**Activity**
Filter the data for lines with the word "holds", then copy every line so identified.

**Data supplied**
+++++
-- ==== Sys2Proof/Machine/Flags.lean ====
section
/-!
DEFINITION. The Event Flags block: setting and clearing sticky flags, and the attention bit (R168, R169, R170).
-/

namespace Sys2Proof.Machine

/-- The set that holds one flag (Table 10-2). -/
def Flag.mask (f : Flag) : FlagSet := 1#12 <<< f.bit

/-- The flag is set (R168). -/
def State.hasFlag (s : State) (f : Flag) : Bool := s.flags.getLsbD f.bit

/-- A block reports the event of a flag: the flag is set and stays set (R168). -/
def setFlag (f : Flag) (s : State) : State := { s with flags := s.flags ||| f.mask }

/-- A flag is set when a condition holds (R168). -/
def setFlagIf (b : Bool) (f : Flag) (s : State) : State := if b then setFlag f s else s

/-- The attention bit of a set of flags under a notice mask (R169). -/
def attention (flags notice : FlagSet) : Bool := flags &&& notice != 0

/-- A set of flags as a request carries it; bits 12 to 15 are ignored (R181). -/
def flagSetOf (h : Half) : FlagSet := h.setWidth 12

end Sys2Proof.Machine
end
+++++
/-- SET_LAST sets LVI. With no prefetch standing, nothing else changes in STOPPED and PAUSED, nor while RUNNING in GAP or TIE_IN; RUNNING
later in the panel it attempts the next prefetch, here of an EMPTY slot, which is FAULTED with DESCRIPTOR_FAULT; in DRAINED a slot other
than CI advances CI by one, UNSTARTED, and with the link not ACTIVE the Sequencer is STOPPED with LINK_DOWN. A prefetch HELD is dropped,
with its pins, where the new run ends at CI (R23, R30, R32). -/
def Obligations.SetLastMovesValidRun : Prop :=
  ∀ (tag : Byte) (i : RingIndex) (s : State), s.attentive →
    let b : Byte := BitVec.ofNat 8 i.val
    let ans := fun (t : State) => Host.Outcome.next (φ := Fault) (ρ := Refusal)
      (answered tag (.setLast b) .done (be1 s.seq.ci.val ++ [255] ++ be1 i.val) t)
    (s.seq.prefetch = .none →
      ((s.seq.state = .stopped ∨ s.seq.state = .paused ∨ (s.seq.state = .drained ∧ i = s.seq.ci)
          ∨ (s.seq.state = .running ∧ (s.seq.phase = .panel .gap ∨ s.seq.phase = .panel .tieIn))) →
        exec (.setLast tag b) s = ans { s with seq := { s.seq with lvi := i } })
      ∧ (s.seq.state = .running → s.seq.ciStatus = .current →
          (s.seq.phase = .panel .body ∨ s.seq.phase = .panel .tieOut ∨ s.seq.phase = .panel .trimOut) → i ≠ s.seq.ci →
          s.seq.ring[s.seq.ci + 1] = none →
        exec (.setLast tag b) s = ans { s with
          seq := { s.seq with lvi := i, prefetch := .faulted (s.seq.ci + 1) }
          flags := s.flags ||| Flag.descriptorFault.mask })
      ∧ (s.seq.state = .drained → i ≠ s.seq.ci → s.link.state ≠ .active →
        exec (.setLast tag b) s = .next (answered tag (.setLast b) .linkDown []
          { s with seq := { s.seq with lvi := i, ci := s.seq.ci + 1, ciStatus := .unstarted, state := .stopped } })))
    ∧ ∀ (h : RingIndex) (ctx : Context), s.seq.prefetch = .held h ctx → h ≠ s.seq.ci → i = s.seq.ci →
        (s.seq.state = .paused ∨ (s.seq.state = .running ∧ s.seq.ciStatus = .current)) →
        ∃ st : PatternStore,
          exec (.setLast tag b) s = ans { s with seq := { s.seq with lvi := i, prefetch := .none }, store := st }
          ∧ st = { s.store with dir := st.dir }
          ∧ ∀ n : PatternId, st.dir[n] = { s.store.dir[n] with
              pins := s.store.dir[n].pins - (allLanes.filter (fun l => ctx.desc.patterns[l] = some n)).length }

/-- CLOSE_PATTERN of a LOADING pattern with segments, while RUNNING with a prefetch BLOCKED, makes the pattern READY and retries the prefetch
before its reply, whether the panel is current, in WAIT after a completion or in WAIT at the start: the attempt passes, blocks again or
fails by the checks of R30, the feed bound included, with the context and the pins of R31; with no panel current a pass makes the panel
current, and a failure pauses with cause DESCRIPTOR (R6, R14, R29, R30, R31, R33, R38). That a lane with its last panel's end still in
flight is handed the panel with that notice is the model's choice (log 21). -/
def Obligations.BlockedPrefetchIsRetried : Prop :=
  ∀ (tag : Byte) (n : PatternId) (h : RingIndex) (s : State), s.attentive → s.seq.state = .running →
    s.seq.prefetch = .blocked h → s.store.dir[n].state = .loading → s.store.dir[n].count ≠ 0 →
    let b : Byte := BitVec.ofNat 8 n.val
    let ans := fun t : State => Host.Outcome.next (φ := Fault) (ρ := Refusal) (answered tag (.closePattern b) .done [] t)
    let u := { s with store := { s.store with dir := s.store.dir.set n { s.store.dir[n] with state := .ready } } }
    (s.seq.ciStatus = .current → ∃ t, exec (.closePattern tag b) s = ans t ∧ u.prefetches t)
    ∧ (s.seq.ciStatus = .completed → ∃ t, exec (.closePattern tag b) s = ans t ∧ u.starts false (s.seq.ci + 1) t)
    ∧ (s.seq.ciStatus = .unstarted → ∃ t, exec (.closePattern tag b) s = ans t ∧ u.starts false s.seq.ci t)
+++++
**Output for this task**
/-- The set that holds one flag (Table 10-2). -/
/-- A flag is set when a condition holds (R168). -/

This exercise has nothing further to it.